# [Task requirements]
Working from the records below, repeat exactly the lines starting at the line that contains "lo := BitVec.ofNat" and ending at the line that contains "s.captEach s.ltc .timeStep", inclusive.

# [Data excerpts]
/-- One more record is lost (R381, R387). -/
def Engine.lose (e : Engine) (r : ChgRec) (now : Ns) : Engine :=
  { e with
    lost := satInc 16 e.lost, desc := { e.desc with chgLost := e.desc.chgLost + 1 }
    lostRun := some (match e.lostRun with
      | none => { tag := r.tag, first := now, last := now, count := 1 }
      | some l => { l with last := now, count := l.count + 1 }) }

/-- The CHG_GAP record of a run of lost records: its first tag, how many, and their span in µs (R379, R381). -/
def LostRun.record (l : LostRun) : ChgRec :=
  { tag := l.tag, type := .chgGap, source := 0, lo := BitVec.ofNat 32 l.count, hi := BitVec.ofNat 32 (min ((l.last - l.first) / 1000) (2 ^ 32 - 1)) }

/-- A record is written; in TRIGGERED the ring keeps the capture's records and one free slot, and later records are lost (R387). -/
def Engine.put (e : Engine) (r : ChgRec) (now : Ns) : Engine :=
  if e.phase = .triggered && (e.chgFull || decide (e.chgSize < e.spanCount + 2)) then
    { e.lose r now with chgFull := true, desc := { (e.lose r now).desc with chgFull := true } }
  else e.store r now

/-- A record reaches the engine; while the DRAM PHY retrains it waits in the FIFO of 4,096, and past that it is lost (R381). -/
def State.captPut (s : State) (ei : Nat) (r : ChgRec) : State :=
  let e := s.engine ei
  if !e.live then s
  else if !s.clk.dramRetraining then s.onEngine ei fun e => e.put r s.now
  else if e.fifo.length < 4096 then s.onEngine ei fun e => { e with fifo := e.fifo ++ [r] }
  else
    (s.onEngine ei fun e =>
      { e.lose r s.now with desc := { (e.lose r s.now).desc with chgGap := e.desc.chgGap || e.phase = .triggered } }).when e.lostRun.isNone fun s => s.raise .capt 5

/-- A record with the tag of a PTP time, on every live engine that a function gives values for. -/
def State.captEach (s : State) (t : Nat) (type : ChgType) (f : Engine → List (Nat × Word × Word)) : State :=
  s.forEach (List.range 4) fun s ei =>
    let e := s.engine ei
    if e.live then
      s.forEach (f e) fun s v => s.captPut ei { tag := s.tagOf e t, type := type, source := v.1, lo := v.2.1, hi := v.2.2 }
    else s

/-- A digital source has changed: a DIGITAL record of every engine that holds the source (R380). -/
def State.captDigital (s : State) (src : DigSource) (level : Bool) (t : Nat) : State :=
  let s := s.captEach t .digital fun e =>
    ((e.cfg.digital.zipIdx.filter fun x => x.1 == src).map fun x => (x.2, flag 0 level, 0))
  s.onCapt fun c => { c with engines := c.engines.map fun e =>
    { e with lastDig := e.cfg.digital.zipIdx.map fun x => if x.1 == src then level else nth e.lastDig x.2 false } }

/-- A step of the local time counter, in ns (R393). -/
def State.captStep (s : State) (d : Int) : State :=
  s.captEach s.ltc .timeStep fun _ => [(0, BitVec.ofInt 32 d, BitVec.ofInt 32 (d / 2 ^ 32))]

/-- DEGRADED starts or ends (R393). -/
def State.captDegraded (s : State) (start : Bool) : State := s.captEach s.ltc .degraded fun _ => [(0, flag 0 start, 0)]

# [Written solution]
  { tag := l.tag, type := .chgGap, source := 0, lo := BitVec.ofNat 32 l.count, hi := BitVec.ofNat 32 (min ((l.last - l.first) / 1000) (2 ^ 32 - 1)) }

/-- A record is written; in TRIGGERED the ring keeps the capture's records and one free slot, and later records are lost (R387). -/
def Engine.put (e : Engine) (r : ChgRec) (now : Ns) : Engine :=
  if e.phase = .triggered && (e.chgFull || decide (e.chgSize < e.spanCount + 2)) then
    { e.lose r now with chgFull := true, desc := { (e.lose r now).desc with chgFull := true } }
  else e.store r now

/-- A record reaches the engine; while the DRAM PHY retrains it waits in the FIFO of 4,096, and past that it is lost (R381). -/
def State.captPut (s : State) (ei : Nat) (r : ChgRec) : State :=
  let e := s.engine ei
  if !e.live then s
  else if !s.clk.dramRetraining then s.onEngine ei fun e => e.put r s.now
  else if e.fifo.length < 4096 then s.onEngine ei fun e => { e with fifo := e.fifo ++ [r] }
  else
    (s.onEngine ei fun e =>
      { e.lose r s.now with desc := { (e.lose r s.now).desc with chgGap := e.desc.chgGap || e.phase = .triggered } }).when e.lostRun.isNone fun s => s.raise .capt 5

/-- A record with the tag of a PTP time, on every live engine that a function gives values for. -/
def State.captEach (s : State) (t : Nat) (type : ChgType) (f : Engine → List (Nat × Word × Word)) : State :=
  s.forEach (List.range 4) fun s ei =>
    let e := s.engine ei
    if e.live then
      s.forEach (f e) fun s v => s.captPut ei { tag := s.tagOf e t, type := type, source := v.1, lo := v.2.1, hi := v.2.2 }
    else s

/-- A digital source has changed: a DIGITAL record of every engine that holds the source (R380). -/
def State.captDigital (s : State) (src : DigSource) (level : Bool) (t : Nat) : State :=
  let s := s.captEach t .digital fun e =>
    ((e.cfg.digital.zipIdx.filter fun x => x.1 == src).map fun x => (x.2, flag 0 level, 0))
  s.onCapt fun c => { c with engines := c.engines.map fun e =>
    { e with lastDig := e.cfg.digital.zipIdx.map fun x => if x.1 == src then level else nth e.lastDig x.2 false } }

/-- A step of the local time counter, in ns (R393). -/
def State.captStep (s : State) (d : Int) : State :=
  s.captEach s.ltc .timeStep fun _ => [(0, BitVec.ofInt 32 d, BitVec.ofInt 32 (d / 2 ^ 32))]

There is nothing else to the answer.